Now, my endo has said that if an ADULT diabetic were to never eat carbs, then all they'd need is a very small amount of basal insulin to prevent ketogenesis, and that would be it. BG would stay stable and they'd never need to inject boluses. But in a kid, that's not realistic, because growth hormones and other factors screw up insulin transport — makes teens insulin resistant, in short. So teens actually tend to need more insulin than adults overall, as well as more food. I have never known any teenage boy who didn't want to constantly stuff his face, and I think if you attempt to limit what he eats to certain foods or certain types of food, you're going to wind up with a sneak-eater, which will make his BG less stable. Counterproductive.

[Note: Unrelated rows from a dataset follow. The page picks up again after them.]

/-- An eject whose command is given up. -/
def HopSlot.give (c : CmdRef) (x : HopSlot) : HopSlot :=
  if x.ejectCmd = some c then { x with ejectAt := none, ejectCmd := none } else x

/-- A deferred command is given up before its point of effect. -/
def State.abortCmd (c : CmdRef) (s0 : State) : State :=
  let s := match s0.sec.live with
    | some l => if l.cmd = c then s0.liveRevert else s0
    | none => s0
  { s with
    sec := { s.sec with stage := s.sec.stage.filter fun e => e.1 != c }
    hop := { s.hop with a := s.hop.a.give c, b := s.hop.b.give c }
    slu := { s.slu with reqs := s.slu.reqs.filter fun q => q.cmd != some c }
    auth := { s.auth with closeCmd := if s.auth.closeCmd = some c then none else s.auth.closeCmd } }

/-- A command as it is carried out: who sent it, its 64 bytes, the bytes it reads from host memory. -/
structure CmdCtx where
  ref : CmdRef
  entry : List Nat
  data : Option (List Nat)
  deriving DecidableEq, Repr

/-! ## Loading and unloading (R368, R370, R371) -/

/-- The host-owned bytes of a context are valid (R369, R370).
DEDUCED (log 100, 107). -/
def ctxForm (fn : Nat) (l : List Nat) : Bool :=
  let kind := l.getD 8 0
  let vec := l.getD 12 0
  decide (1 ≤ kind) && decide (kind ≤ 4) && decide (4 ≤ l.getD 9 0) && decide (l.getD 9 0 ≤ 16)
    && (if kind = kindCmd ∨ kind = kindFlm then vec == 0
      else !bitAt vec 6 && decide (vec % 64 < (if fn = 0 then 64 else 32)) && leAt l 10 2 == 0xFFFF)
    && (if kind = kindEvt then decide (l.getD 16 0 < 16) else l.getD 16 0 == 0)
    && (slice l 17 15).all (· == 0)

/-- The ring a context describes, fresh. -/
def ctxRing (l : List Nat) : Ring :=
  let ien := bitAt (l.getD 12 0) 7
  { kind := l.getD 8 0, base := leAt l 0 8, log2n := l.getD 9 0, pair := leAt l 10 2, vec := l.getD 12 0 % 64, ien := ien
    modcnt := l.getD 13 0, modtime := leAt l 14 2, minCls := l.getD 16 0 % 8, clr := bitAt (l.getD 16 0) 3
    midx := 0, hidx := 0, armed := ien, error := false, drop := 0, dropSeq := 0, dropStrike := 0, since := 0
    firstAt := none, unloading := none, flight := [] }

/-- The ring a context resumes. The context holds DROP, and not which event was the first of those not written: its number
and its strike are free values, of index `n` on.
DESIGN CHOICE (log 300). -/
def ctxResume (n : Nat) (l : List Nat) : Ring :=
  { ctxRing l with midx := leAt l 32 4, hidx := leAt l 36 4, armed := bitAt (l.getD 40 0) 0, drop := leAt l 44 4
                   dropSeq := Config.freeNat n % 2 ^ 32, dropStrike := Config.freeNat (n + 1) % 2 ^ 64 }

/-- Bytes 32 to 63 are all zero. -/
def ctxBlank (l : List Nat) : Bool := (slice l 32 32).all (· == 0)

/-- The result of a LOAD before its effect: RES (R370).
DEDUCED (log 100). -/
def State.loadResult (fn r : Nat) (ctx : Option (List Nat)) (fresh : Bool) (s : State) : Nat :=
  if s.suspended fn then 8
  else if (s.ring? fn r).isSome then 5
  else match ctx with
    | none => 7
    | some l =>
      if !ctxForm fn l then 1
      else if leAt l 0 8 % 4096 ≠ 0 then 2
      else
        let pairOk := (ctxRing l).fromHost == false || (match s.ring? fn (leAt l 10 2) with
          | some x => x.kind == kindCpl && x.unloading.isNone && decide (leAt l 10 2 < 1024)
          | none => false)
        if !pairOk then 3
        else if fresh || ctxBlank l || leAt l 60 4 == crc32 (l.take 60) then 0 else 4

/-- OPSTAT after an operation. -/
def State.opstat (fn r res : Nat) (s : State) : State :=
  s.setFields [(Reg.HIF_FN_RING_OPSTAT_RING fn, r), (Reg.HIF_FN_RING_OPSTAT_RES fn, res)]

/-- A ring operation may be written: the function exists and is reached. -/
def State.fnReached (s : State) (fn : Nat) : Bool := s.fnExists fn && s.linkUp && !s.deaf

/-- RING_LOAD: the write of LOAD, and the 64 bytes of the context, none where reading them failed (R370).
DEDUCED (log 100, 220). -/
def execRingLoad (fn r : Nat) (ctx : Option (List Nat)) (s : State) : Host.Outcome State Fault Refusal :=
  .next (if s.fnReached fn && decide (r < 1024) then
      let s := s.quiet
      if s.flag (Reg.HIF_FN_RING_OPSTAT_BUSY fn) then s.hifFault fn r 0x0B04
      else
        let fresh := (s.fn fn).wasReset && !(s.fn fn).loaded.contains r
        let res := s.loadResult fn r ctx fresh
        let s1 := s.opstat fn r res
        if res = 0 then
          let l := ctx.getD []
          let x := if fresh || ctxBlank l then ctxRing l else ctxResume s.free l
          let s2 := (s1.took.took.setRing fn r x).updFn fn fun (f : HostFn) =>
            { f with
              loaded := r :: f.loaded.filter (· != r)
              subs := if x.kind = kindEvt then (r, x.minCls, x.clr) :: f.subs.filter (fun u => u.1 != r) else f.subs }
          (s2.cacheIn fn r).getD s2
        else
          let s2 := if res = 7 then s1.hifFault fn r 0x0B05 else s1
          s2.hifFault fn r 0x0B04
    else s)

/-- A flume of a ring ends with the unload of the ring: its partly filled buffer is closed with END (R371). -/
def State.flumeUnload (fn r : Nat) (s : State) : State :=
  match s.flume? fn r, s.ring? fn r with
  | some f, some x =>
    let s1 := { s with hif := { s.hif with flumes := s.hif.flumes.drop (· == ringKey fn r) } }
    match f.buf with
    | some b => s1.post fn (cplEntry x.pair b.2.2 r (x.midx % 65536) stEnd 0 (f.fill + f.recs * 2 ^ 32) false f.snap)
    | none => s1
  | _, _ => s

/-- An UNLOAD begins: what a ring has in flight is left to complete. -/
def State.unloadBegin (fn r : Nat) (x : Ring) (s : State) : State :=
  let s1 := (s.opstat fn r 0).setFlag (Reg.HIF_FN_RING_OPSTAT_BUSY fn) true
  let s2 := s1.setRing fn r { x with unloading := some s.now }
  let s3 := if x.kind = kindFlm then s2.flumeUnload fn r else s2
  let s4 := if x.fromHost then s3
    else { s3 with hif := { s3.hif with ready := s3.hif.ready.filter fun e => !(e.1 == fn && e.2.ring == r) } }
  if x.flight = [] then s4.unloaded fn r else s4

/-- RING_UNLOAD: the write of UNLOAD; or, with `late`, the 100 ms after which commands not complete are aborted (R371).
DEDUCED (log 220). -/
def execRingUnload (fn r : Nat) (late : Bool) (s : State) : Host.Outcome State Fault Refusal :=
  .next (if late then
      match s.ring? fn r with
      | some x =>
        match x.unloading with
        | some t =>
          if 100 * msStrikes ≤ s.since t then
            forAll x.flight (fun c s => (s.abortCmd c).complete c (.no stAborted)) s.quiet
          else s
        | none => s
      | none => s
    else if s.fnReached fn && decide (r < 1024) then
      let s := s.quiet
      if s.flag (Reg.HIF_FN_RING_OPSTAT_BUSY fn) then s.hifFault fn r 0x0B04
      else if s.suspended fn then (s.opstat fn r 8).hifFault fn r 0x0B04
      else match s.ring? fn r with
        | none => (s.opstat fn r 5).hifFault fn r 0x0B04
        | some x =>
          if (s.ringsOf fn).any fun e => e.2.fromHost && e.2.pair == r then (s.opstat fn r 6).hifFault fn r 0x0B04
          else s.unloadBegin fn r x
    else s)

/-- RCT_BASE_WRITE: a slice base register of a function, `hi` for the high one (R368). -/
def execRctBaseWrite (fn : Nat) (hi : Bool) (w : Word) (s : State) : Host.Outcome State Fault Refusal :=
  .next (if s.fnReached fn then
      if (s.ringsOf fn).isEmpty then s.writeWord (fnPath fn) (0x100008 + fn * 0x4000 + (if hi then 4 else 0)) w.toNat
      else s.hifFault fn 0 0x0B04
    else s)

/-- PRIV_WRITE: HIF_FN_PRIVn, read-only for n = 0; a second VF never gets DISPATCH (R365, R366). -/
def execPrivWrite (path : Path) (n : Nat) (w : Word) (s : State) : Host.Outcome State Fault Refusal :=
  .next (if decide (0 < n) && decide (n < 256) && !s.deaf then
      let f := Reg.HIF_FN_PRIVn_PRIV n
      let second := n != 0 && bitAt w.toNat 1 && (range 1 256).any fun m => m != n && s.privilege m 1
      if second then (s.writeWord path f.off (putBit w.toNat 1 false)).hifFault n 0 0x0B0B
      else s.writeWord path f.off w.toNat
    else s)

/-! ## Doorbells (R380, R381) -/

/-- The doorbell is discarded. -/
def Ring.badDoorbell (x : Ring) (idx : Nat) : Bool :=
  x.error || x.unloading.isSome || decide (x.size < idxSub idx x.hidx)
    || (if x.fromHost then decide (x.size < idxSub idx x.midx) else decide (x.size < idxSub x.midx idx))

/-- A doorbell that is taken. -/
def State.doorbell (fn r idx : Nat) (arm : Bool) (x : Ring) (s : State) : State :=
  if x.fromHost then s.setRing fn r { x with hidx := idx }
  else if arm && x.ien then
    let s1 := s.setRing fn r { x with hidx := idx, armed := true, since := 0, firstAt := none }
    if x.midx = idx then s1 else s1.ringSignal fn r
  else s.setRing fn r { x with hidx := idx }

/-- DOORBELL: the written halves of the 8 bytes of a ring's doorbell; with neither half, a read, which returns MIDX. A doorbell
that finds every cached context busy has its index taken; the work that it announces waits (R372).
DESIGN CHOICE (log 293). -/
def execDoorbell (fn r : Nat) (lo hi : Option Word) (s : State) : Host.Outcome State Fault Refusal :=
  .next (match lo with
    | none =>
      if hi.isNone && s.fnReached fn && decide (r < 1024) then
        s.returns (fnPath fn) (match s.ring? fn r with | some x => x.midx | none => 0)
      else s
    | some lw =>
      if s.fnReached fn && decide (r < 1024) then
        let s := s.quiet
        let h := match hi with | some w => w.toNat | none => 0
        match s.ring? fn r with
        | none => s.hifFault fn r 0x0B06
        | some x =>
          if decide (2 ≤ h) || x.badDoorbell lw.toNat then s.hifFault fn r 0x0B06
          else
            (s.needCtx fn r).1.doorbell fn r lw.toNat (h == 1) x
      else s)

Then there's the whole issue of the fact that teens are developmentally attempting to establish a separate identity from parents. Think for a minute how that works with you attempting to reduce his carb intake in the interests of stable blood sugar. It may start out well... but having raised two teens already, I can promise it won't end well. He'll rebel. NOBODY likes to be told what to eat, and that goes triple for teens, probably quadruple for diabetic teens. And, in reality, he does not need a special diet — that came directly from my endo, when I asked the same thing. He can eat anything he wants (within reason — junk food isn't good for anyone) and stay relatively healthy, as long as he boluses for the carbs.

Bottom line, I think you should let your son eat whatever he wants and dose for the carb count he eats. You will have enough difficulty instilling the testing & bolusing habits without going into "eat this, not that" with him. Pick your battles, and make them few in number.

Regarding extending the honeymoon: http://www.ncbi.nlm.nih.gov/pmc/articles/PMC3462593/

Not available at this point, but research is hopeful.

I took a look on Amazon. There are different Salter scales and Eat Smart Scales.

Can anyone point me in the right direction?

Which one? I am looking on Amazon?

Can you give me more support on DKA and carb reduction. The endo's get quite nervous when you tell them that I have looked at the amount of carbs per meal that make him stable at this stage. 30 to 40 to 50. I do not think that this is carb restricting. But if I am looking at a low glycemic or paleo type approach or even those that go raw. How low is too low? He is only on 1 unit of lantus in honeymoon so his insulin is already low. How low can I go on carbs? I rather increase his protein/fat content and look at low glycemic carbs and give him paleo bread to eat. But I don't want him to get into trouble. I have not found one person that can answer that yet!